In Christian theology, if the view has an origin in scripture, and the scripture is rightly interpreted, we should accept it. So does this dramatic end-time scenario come from the scriptures?

One scripture used to justify the rapture doctrine is Matthew 24:36-41. “One will be taken and the other left.” However, since Jesus links this event with the days of Noah, those taken away are actually taken away in judgement. Those who remained were the righteous. The opposite of the rapture view. 

The main scripture used to justify the doctrine is 1 Thessalonians 4:16-17. 

“For the Lord himself will descend from heaven with a shout of command, with the voice of an archangel and the trumpet of God. The dead in Christ will rise first; then we, who are left alive, will be snatched up with them on clouds to meet the Lord in the air; and so we shall always be with the Lord”

1 Thessalonians 4:16-17

To modern ears, the rapture view would seem like a straightforward reading of “meet the Lord in the air.” On the other hand, the loud noise—the shout and trumpet of the archangel—doesn’t exactly fit the description of a secretive return of Christ. According to custom a groom will play the thief by snatching away his bride in the night, just as Christ will snatch away the church. Not so in this verse, as the event being described here seems very public.

What N. T. Wright points out is this verse is a rehash of what Paul is saying in 1 Cor 15:51-54 and Phil 3:20-21, which speak of the transformation of the body in the resurrection. Paul is using Old Testament imagery and ideas readily known in his time to dramatically describe the return of Christ. 

  1. Paul is echoing the story of Moses coming down the mountain with the Torah. The trumpet sounds, a loud voice is heard, and after a long wait Moses comes to see what’s been going on in his absence.
  2. Paul is echoing Daniel 7. “the people of the saints of the Most High” (that is, the “one like a son of man”) are vindicated over their pagan enemy by being raised up to sit with God in glory. This metaphor, applied to Jesus in the Gospels, is now applied to Christians who are suffering persecution.
  3. Paul conjures up the image of an emperor visiting a colony or province. The citizens go out to meet him in open country and then escort him into the city. Paul’s image of the people “meeting the Lord in the air” should be read with the assumption that the people will immediately turn around and lead the Lord back to the newly remade world. Not scamper off with the remaining elect. 

These references are the only verses that could potentially justify the rapture view. And as we see, they don’t do the job. As confirmation, Hal Lindsey, the principle proponent of the rapture view today, says the following. 

“The truth of the matter is that neither a post-, mid-, or pre-Tribulationist can point to any single verse that clearly says the Rapture will occur before, in the middle of, or after the Tribulation,”

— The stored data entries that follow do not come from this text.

-- ==== Sys2Proof/Machine/Float.lean ====
section
/-! DEFINITION. The binary32 primitives of 00_scope.md R12, each rounded to nearest, ties to even (R8 `FLOAT_FMT`). PRESUMED:
the semantics of IEEE 754 are general knowledge in the spec itself (G3, log 11). A finite value is held exactly, as a sign
and a whole number of units of 2^-149, the smallest subnormal; every finite binary32 value is such a number. -/

namespace Sys2Proof.Machine

/-- A binary32 value; the bits of a NaN are no part of it, since no rule but the final draw speaks of them (R12). -/
inductive Fp where
  /-- not a number -/
  | nan
  /-- an infinity -/
  | inf (neg : Bool)
  /-- `mag` units of 2^-149, negated if `neg`; zero has both signs -/
  | fin (neg : Bool) (mag : Nat)
  deriving DecidableEq, Repr

/-- 1.0 in units of 2^-149. -/
def fpOne : Nat := 2 ^ 149

/-- 2^128 in units of 2^-149: the least magnitude too large for binary32. -/
def fpTooLarge : Nat := 2 ^ 277

/-- The value of a bit pattern: bit 31 sign, bits 30..23 exponent, bits 22..0 fraction (30_encoding.md R82). -/
def fpOfBits (b : Word32) : Fp :=
  let neg := b.msb
  let e := (b.extractLsb' 23 8).toNat
  let f := (b.extractLsb' 0 23).toNat
  if e = 255 then (if f = 0 then .inf neg else .nan)
  else if e = 0 then .fin neg f
  else .fin neg ((2 ^ 23 + f) * 2 ^ (e - 1))

/-- The bit pattern of `n` with the sign bit `neg`, `n` below 2^31. -/
def withSign (neg : Bool) (n : Nat) : Word32 := BitVec.ofNat 32 ((if neg then 2 ^ 31 else 0) + n)

/-- The NaN bit pattern a draw stands for: its sign, exponent 255, and its fraction, which is not 0 (R8 `NAN_PAYLOAD`). -/
def nanBits (draw : Bool × Fin 8388607) : Word32 := withSign draw.1 (255 * 2 ^ 23 + (draw.2.val + 1))

/-- The exponent field less one of a normal magnitude, and 0 for a subnormal one: `mag` is a 24-bit number of units of
`2 ^ fpScale mag`. -/
def fpScale (mag : Nat) : Nat := mag.log2 - 23

/-- The bit pattern of a value; `draw` gives the bits of a NaN (R12, R82). -/
def fpToBits (draw : Bool × Fin 8388607) : Fp → Word32
  | .nan => nanBits draw
  | .inf neg => withSign neg (255 * 2 ^ 23)
  | .fin neg mag => withSign neg (fpScale mag * 2 ^ 23 + mag / 2 ^ fpScale mag)

/-- `num / den` to the nearest whole number, ties to even; `den` is not 0. -/
def rneDiv (num den : Nat) : Nat :=
  let q := num / den
  let r := num % den
  if 2 * r < den then q
  else if den < 2 * r then q + 1
  else if q % 2 = 0 then q
  else q + 1

/-- The magnitude `num / den` (units of 2^-149) correctly rounded to nearest, ties to even, with the sign `neg`: 24
significant bits, or whole units where there are fewer, and an infinity from 2^128 on (R12). -/
def fpRound (neg : Bool) (num den : Nat) : Fp :=
  let k := fpScale (num / den)
  let mag := rneDiv num (den * 2 ^ k) * 2 ^ k
  if mag < fpTooLarge then .fin neg mag else .inf neg

/-- A signed magnitude as a whole number of units. -/
def signedMag (neg : Bool) (mag : Nat) : Int := if neg then -(mag : Int) else mag

/-- `-x`. -/
def fpNeg : Fp → Fp
  | .nan => .nan
  | .inf neg => .inf (!neg)
  | .fin neg mag => .fin (!neg) mag

/-- `fadd` (R12). The sum of two zeros, and an exact zero sum, is `+0` unless both are negative. -/
def fadd : Fp → Fp → Fp
  | .nan, _ => .nan
  | .inf _, .nan => .nan
  | .fin _ _, .nan => .nan
  | .inf a, .inf b => if a = b then .inf a else .nan
  | .inf a, .fin _ _ => .inf a
  | .fin _ _, .inf b => .inf b
  | .fin a m, .fin b n =>
    let sum := signedMag a m + signedMag b n
    if sum = 0 then .fin (a && b) 0 else fpRound (decide (sum < 0)) sum.natAbs 1

/-- `fsub` (R12). -/
def fsub (x y : Fp) : Fp := fadd x (fpNeg y)

/-- `fmul` (R12). -/
def fmul : Fp → Fp → Fp
  | .nan, _ => .nan
  | .inf _, .nan => .nan
  | .fin _ _, .nan => .nan
  | .inf a, .inf b => .inf (a != b)
  | .inf a, .fin b n => if n = 0 then .nan else .inf (a != b)
  | .fin a m, .inf b => if m = 0 then .nan else .inf (a != b)
  | .fin a m, .fin b n => fpRound (a != b) (m * n) fpOne

/-- `fdiv` (R12). -/
def fdiv : Fp → Fp → Fp
  | .nan, _ => .nan
  | .inf _, .nan => .nan
  | .fin _ _, .nan => .nan
  | .inf _, .inf _ => .nan
  | .inf a, .fin b _ => .inf (a != b)
  | .fin a _, .inf b => .fin (a != b) 0
  | .fin a m, .fin b n =>
    if n = 0 then (if m = 0 then .nan else .inf (a != b)) else fpRound (a != b) (m * fpOne) n

/-- `f32_of_i32`, on any value of `Z` (R12). -/
def fpOfInt (v : Int) : Fp := fpRound (decide (v < 0)) (v.natAbs * fpOne) 1

/-- `x <= y`, false where either is a NaN (R12, R130). -/
def fpLe : Fp → Fp → Bool
  | .nan, _ => false
  | .inf _, .nan => false
  | .fin _ _, .nan => false
  | .inf a, .inf b => a || !b
  | .inf a, .fin _ _ => a
  | .fin _ _, .inf b => !b
  | .fin a m, .fin b n => decide (signedMag a m ≤ signedMag b n)

/-- `x == +0.0 or x == -0.0` (40_numeric_mapping.md R126). -/
def fpIsZero : Fp → Bool
  | .nan => false
  | .inf _ => false
  | .fin _ mag => decide (mag = 0)

/-- `fconv`: a finite value to `Z` by `RATIO_CONV` (R12, R130). The rules apply it to finite values only; the answer on the
others reaches no result. -/
def fconv (conv : RatioConv) : Fp → Int
  | .fin neg mag =>
    match conv with
    | .trunc => signedMag neg (mag / fpOne)
    | .rne => signedMag neg (rneDiv mag fpOne)
  | .inf _ => 0
  | .nan => 0

end Sys2Proof.Machine
end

Hal Lindsey, The Rapture: Truth or Consequences

Given this analysis, if the message of the rapture is in the scriptures, then one has to read a significant amount of important details between the lines. The idea of typology tentatively may be a fruitful direction, but more work on this needs to be done. Until it is done, I choose to disbelieve the rapture doctrine but be open to revising that conclusion if a good case can be made. So my conclusion is this… I’ll be surprised on the way up.